Willett, a former Texas Supreme Court justice, pressed Murrill to identify the cases she was relying on for her assertion that a writ of mandamus was appropriate to stop the abortion litigation. Murrill, and later Hacker of Texas, both cited In re Donald J. Trump, a July 10 decision by the Fourth Circuit.
The panel in that case dismissed a suit by Maryland and the District of Columbia that alleged Trump had violated the Constitution’s emoluments clauses. A three-judge panel granted Trump’s petition for a writ of mandamus, and the decision halted the ability of the District and Maryland to explore the president’s financial affairs.
“I would compare this to that, where the court said that mandamus is appropriate to protect the state from vexatious litigation that distracts state officers from performing their constitutional duties,” Murrill told the Fifth Circuit panel. “This is exactly that kind of litigation.”

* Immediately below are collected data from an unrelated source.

-- ==== Sys2Proof/Laws/Bits.lean ====
section
/-! SUPPORT. The bits of field masks and of register words, one lemma per helper, and the constants of 30_encoding R85 at the
default positions. -/

namespace Sys2Proof.Machine

open Sys2Proof.Config (Params)

/-! ## Bit by bit -/

@[simp] theorem getLsbD_fieldMask (lo len i : Nat) :
    (fieldMask lo len).getLsbD i = (decide (i < 32) && (decide (lo ≤ i) && decide (i < lo + len))) := by
  have hpow : (2 ^ len - 1).testBit (i - lo) = decide (i - lo < len) := Nat.testBit_two_pow_sub_one len (i - lo)
  simp only [fieldMask, BitVec.getLsbD_ofNat, Nat.testBit_shiftLeft, hpow]
  by_cases h : lo ≤ i
  · have : (i - lo < len) ↔ (i < lo + len) := by omega
    simp [h, this]
  · simp [h]

theorem getLsbD_putField (w : Word) (lo len : Nat) (v : BitVec len) (i : Nat) (hi : i < 32) :
    (putField w lo len v).getLsbD i = if lo ≤ i ∧ i < lo + len then v.getLsbD (i - lo) else w.getLsbD i := by
  simp only [putField, BitVec.getLsbD_or, BitVec.getLsbD_and, BitVec.getLsbD_not, getLsbD_fieldMask,
    BitVec.getLsbD_shiftLeft, BitVec.getLsbD_setWidth]
  by_cases h1 : lo ≤ i
  · by_cases h2 : i < lo + len
    · have h3 : ¬ i < lo := by omega
      have h4 : i - lo < 32 := by omega
      simp [h1, h2, hi, h3, h4]
    · have h3 : v.getLsbD (i - lo) = false := BitVec.getLsbD_of_ge v (i - lo) (by omega)
      simp [h1, h2, hi, h3]
  · have h3 : i < lo := by omega
    simp [h1, hi, h3]

theorem getLsbD_putBit (w : Word) (lo : Nat) (b : Bool) (i : Nat) (hi : i < 32) :
    (putBit w lo b).getLsbD i = if i = lo then b else w.getLsbD i := by
  rw [putBit, getLsbD_putField _ _ _ _ _ hi]
  by_cases h : i = lo
  · subst h
    simp
  · rw [if_neg (by omega), if_neg h]

theorem getElem_putBit (w : Word) (lo : Nat) (b : Bool) (i : Nat) (hi : i < 32) :
    (putBit w lo b)[i] = if i = lo then b else w[i] := by
  simpa only [BitVec.getLsbD_eq_getElem hi] using getLsbD_putBit w lo b i hi

theorem getLsbD_mergeBits (m a b : Word) (i : Nat) (hi : i < 32) :
    (mergeBits m a b).getLsbD i = if m.getLsbD i then a.getLsbD i else b.getLsbD i := by
  simp only [mergeBits, BitVec.getLsbD_or, BitVec.getLsbD_and, BitVec.getLsbD_not, hi, decide_true, Bool.true_and]
  cases m.getLsbD i <;> simp

/-- A field read back after it is put in is the value put in. -/
theorem getField_putField_self (w : Word) (lo len : Nat) (v : BitVec len) (h : lo + len ≤ 32) :
    getField (putField w lo len v) lo len = v := by
  apply BitVec.eq_of_getLsbD_eq
  intro i hi
  simp only [getField, BitVec.getLsbD_extractLsb', hi, decide_true, Bool.true_and]
  rw [getLsbD_putField _ _ _ _ _ (by omega), if_pos (by omega)]
  simp

/-- A field read back after another field is put in is unchanged. -/
theorem getField_putField_apart (w : Word) (lo len : Nat) (v : BitVec len) (lo' len' : Nat)
    (h : lo' + len' ≤ 32) (ha : lo' + len' ≤ lo ∨ lo + len ≤ lo') :
    getField (putField w lo len v) lo' len' = getField w lo' len' := by
  apply BitVec.eq_of_getLsbD_eq
  intro i hi
  simp only [getField, BitVec.getLsbD_extractLsb', hi, decide_true, Bool.true_and]
  rw [getLsbD_putField _ _ _ _ _ (by omega), if_neg (by omega)]

/-- A field read back after a bit outside it is put in is unchanged. -/
theorem getField_putBit_apart (w : Word) (lo : Nat) (b : Bool) (lo' len' : Nat)
    (h : lo' + len' ≤ 32) (ha : lo' + len' ≤ lo ∨ lo < lo') :
    getField (putBit w lo b) lo' len' = getField w lo' len' :=
  getField_putField_apart w lo 1 _ lo' len' h (by omega)

/-- `USEC_CFG` reads back what it holds, for every layout whose two fields share no bit (R223). -/
theorem usecCfgField_usecCfgWord (p : Params) (u : Config.UsecCfg) (draw : Word)
    (h : Config.fieldsFit p.timeBase.usecFields = true) : usecCfgField p (usecCfgWord p u draw) = u := by
  simp [Config.fieldsFit, Config.TimeBaseLayout.usecFields, Config.apart] at h
  simp only [usecCfgField, usecCfgWord]
  rw [getField_putField_self _ _ _ _ (by omega), getField_putField_apart _ _ _ _ _ _ (by omega) (by omega),
    getField_putField_self _ _ _ _ (by omega)]

/-- `CNTR_FREEZE` reads back what it holds, for every layout whose five bits are distinct (R224). -/
theorem freezeField_freezeWord (p : Params) (f : Freeze) (draw : Word)
    (h : Config.fieldsFit p.timeBase.freezeFields = true) : freezeField p (freezeWord p f draw) = f := by
  simp [Config.fieldsFit, Config.TimeBaseLayout.freezeFields, Config.apart] at h
  simp only [freezeField, freezeWord]
  repeat rw [getLsbD_putBit _ _ _ _ (by omega)]
  obtain ⟨b0, b1, b2, b3, b4⟩ := f
  simp only [Freeze.mk.injEq]
  refine ⟨?_, ?_, ?_, ?_, ?_⟩ <;> split_ifs <;> first | rfl | omega

/-- A one-bit mask selects its bit: the test a poll makes for 0. -/
theorem and_fieldMask_one_eq_zero (w : Word) (pos : Nat) (h : pos < 32) :
    w &&& fieldMask pos 1 = 0 ↔ w.getLsbD pos = false := by
  constructor
  · intro e
    have hb := congrArg (fun x : Word => x.getLsbD pos) e
    simpa only [BitVec.getLsbD_and, getLsbD_fieldMask, h, decide_true, Bool.true_and, Nat.le_refl,
      Nat.lt_succ_self, Bool.and_true, BitVec.ofNat_eq_ofNat, BitVec.getLsbD_zero] using hb
  · intro e
    apply BitVec.eq_of_getLsbD_eq
    intro i hi
    simp only [BitVec.getLsbD_and, getLsbD_fieldMask, hi, decide_true, Bool.true_and, BitVec.ofNat_eq_ofNat,
      BitVec.getLsbD_zero]
    by_cases hp : i = pos
    · rw [hp, e, Bool.false_and]
    · have hn : (decide (pos ≤ i) && decide (i < pos + 1)) = false := by
        simp only [Bool.and_eq_false_iff, decide_eq_false_iff_not]
        omega
      rw [hn, Bool.and_false]

/-- A one-bit mask selects its bit: the test a poll makes for 1. -/
theorem and_fieldMask_one_eq_mask (w : Word) (pos : Nat) (h : pos < 32) :
    w &&& fieldMask pos 1 = fieldMask pos 1 ↔ w.getLsbD pos = true := by
  constructor
  · intro e
    have hb := congrArg (fun x : Word => x.getLsbD pos) e
    simpa only [BitVec.getLsbD_and, getLsbD_fieldMask, h, decide_true, Bool.true_and, Nat.le_refl,
      Nat.lt_succ_self, Bool.and_true] using hb
  · intro e
    apply BitVec.eq_of_getLsbD_eq
    intro i hi
    simp only [BitVec.getLsbD_and, getLsbD_fieldMask, hi, decide_true, Bool.true_and]
    by_cases hp : i = pos
    · rw [hp, e, Bool.true_and]
    · have hn : (decide (pos ≤ i) && decide (i < pos + 1)) = false := by
        simp only [Bool.and_eq_false_iff, decide_eq_false_iff_not]
        omega
      rw [hn, Bool.and_false]

/-! ## The default positions (R85) -/

@[simp] theorem mPio_defaults : mPio Config.defaults = 0x80000000 := by decide
@[simp] theorem mCsSel_defaults : mCsSel Config.defaults = 0x0C000000 := by decide
@[simp] theorem mCsSwHw_defaults : mCsSwHw Config.defaults = 0x00200000 := by decide
@[simp] theorem mCsSwVal_defaults : mCsSwVal Config.defaults = 0x00100000 := by decide
@[simp] theorem mLsbitFe_defaults : mLsbitFe Config.defaults = 0x00010000 := by decide
@[simp] theorem mRxEn_defaults : mRxEn Config.defaults = 0x00001000 := by decide
@[simp] theorem mTxEn_defaults : mTxEn Config.defaults = 0x00000800 := by decide
@[simp] theorem mPacked_defaults : mPacked Config.defaults = 0x00000020 := by decide
@[simp] theorem mBitLength_defaults : mBitLength Config.defaults = 0x0000001F := by decide
@[simp] theorem vBits8_defaults : vBits8 Config.defaults = 0x00000007 := by decide
@[simp] theorem mRdy_defaults : mRdy Config.defaults = 0x40000000 := by decide
@[simp] theorem mFlushBoth_defaults : mFlushBoth Config.defaults = 0x0000C000 := by decide
@[simp] theorem mErrAll_defaults : mErrAll Config.defaults = 0x000001F0 := by decide
@[simp] theorem mErr_defaults : mErr Config.defaults = 0x00000100 := by decide
@[simp] theorem mCommand1Rw_defaults : mCommand1Rw Config.defaults = 0x7FFFF83F := by decide
@[simp] theorem mCommand1Reserved_defaults : mCommand1Reserved Config.defaults = 0x000007C0 := by decide
@[simp] theorem mBlkSize_defaults : mBlkSize Config.defaults = 0x0000FFFF := by decide

/-- The default parameters meet every check (R8, R38). -/
theorem defaults_wf : Config.defaults.wf = true := by decide

end Sys2Proof.Machine
end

The Louisiana lawsuit, filed by the Center for Reproductive Rights and New York’s Debevoise & Plimpton on behalf of June Medical Services, alleged that the state’s Outpatient Abortion Facility Licensing Law, 13 of its implementing regulations and 12 provisions of Louisiana’s criminal code and public health laws are unconstitutional.
The complaint said the regulations “had the purpose and effect of placing substantial obstacles in the way of women seeking abortions and radically limiting access to safe and legal abortion to the detriment of women’s health.”
“The only question before this panel today is how far it is willing to go to bypass the ordinary rules of civil and appellate procedure to create a fast track for merits review in abortion cases,” Debevoise & Plimpton partner Shannon Selden told the Fifth Circuit panel.
Louisiana has asked the panel to dismiss two counts in the lawsuit and to apply “correct pleading and jurisdictional” rules to the claims involving individual abortion regulations.
Selden urged the Fifth Circuit not “to be in the business of reviewing the factual allegations of a complaint after the denial of a motion to dismiss.” A writ of mandamus, Selden argued, “is an extraordinary writ, not a ticket to the fast lane.”
But Oldham, formerly general counsel to Texas Gov. Greg Abbott and a law clerk to Justice Samuel Alito Jr., pressed Selden often on the particulars of the complaint and on whether, and how, her clients were harmed by such regulations as those involving physical space, hot and cold water and sterile instruments.
“Plaintiffs are not required to plead with particularity exactly what would happen if the statute were struck down,” Selden told Oldham in one exchange. The district court, Selden said, found sufficient facts to put Louisiana on notice about the claims, she said. What the exact effect of each challenged regulation is and the appropriate relief “is a question for the district court,” she argued.
Selden warned that “defendants would line up down the block” if they thought they could petition for mandamus whenever a trial judge denied a motion to dismiss. “One of the great promises of the federal rules and process is any litigant can file a claim and will be heard and the same rules apply to all,” she said.
Louisiana’s Murrill told the appeals judges that she “takes issue” with Selden’s argument that the Fifth Circuit can’t “airlift” claims out of the district court. “It can do that,” she said. “It is the only remedy we have when harms can’t be addressed any other way.”
June Medical Services has a petition for review pending in the U.S. Supreme Court in which it challenges a Fifth Circuit decision that upheld a state law requiring abortion providers to have admitting privileges at local hospitals. The Supreme Court, in a 5-4 ruling in February, put the Fifth Circuit decision on hold pending the filing of a petition.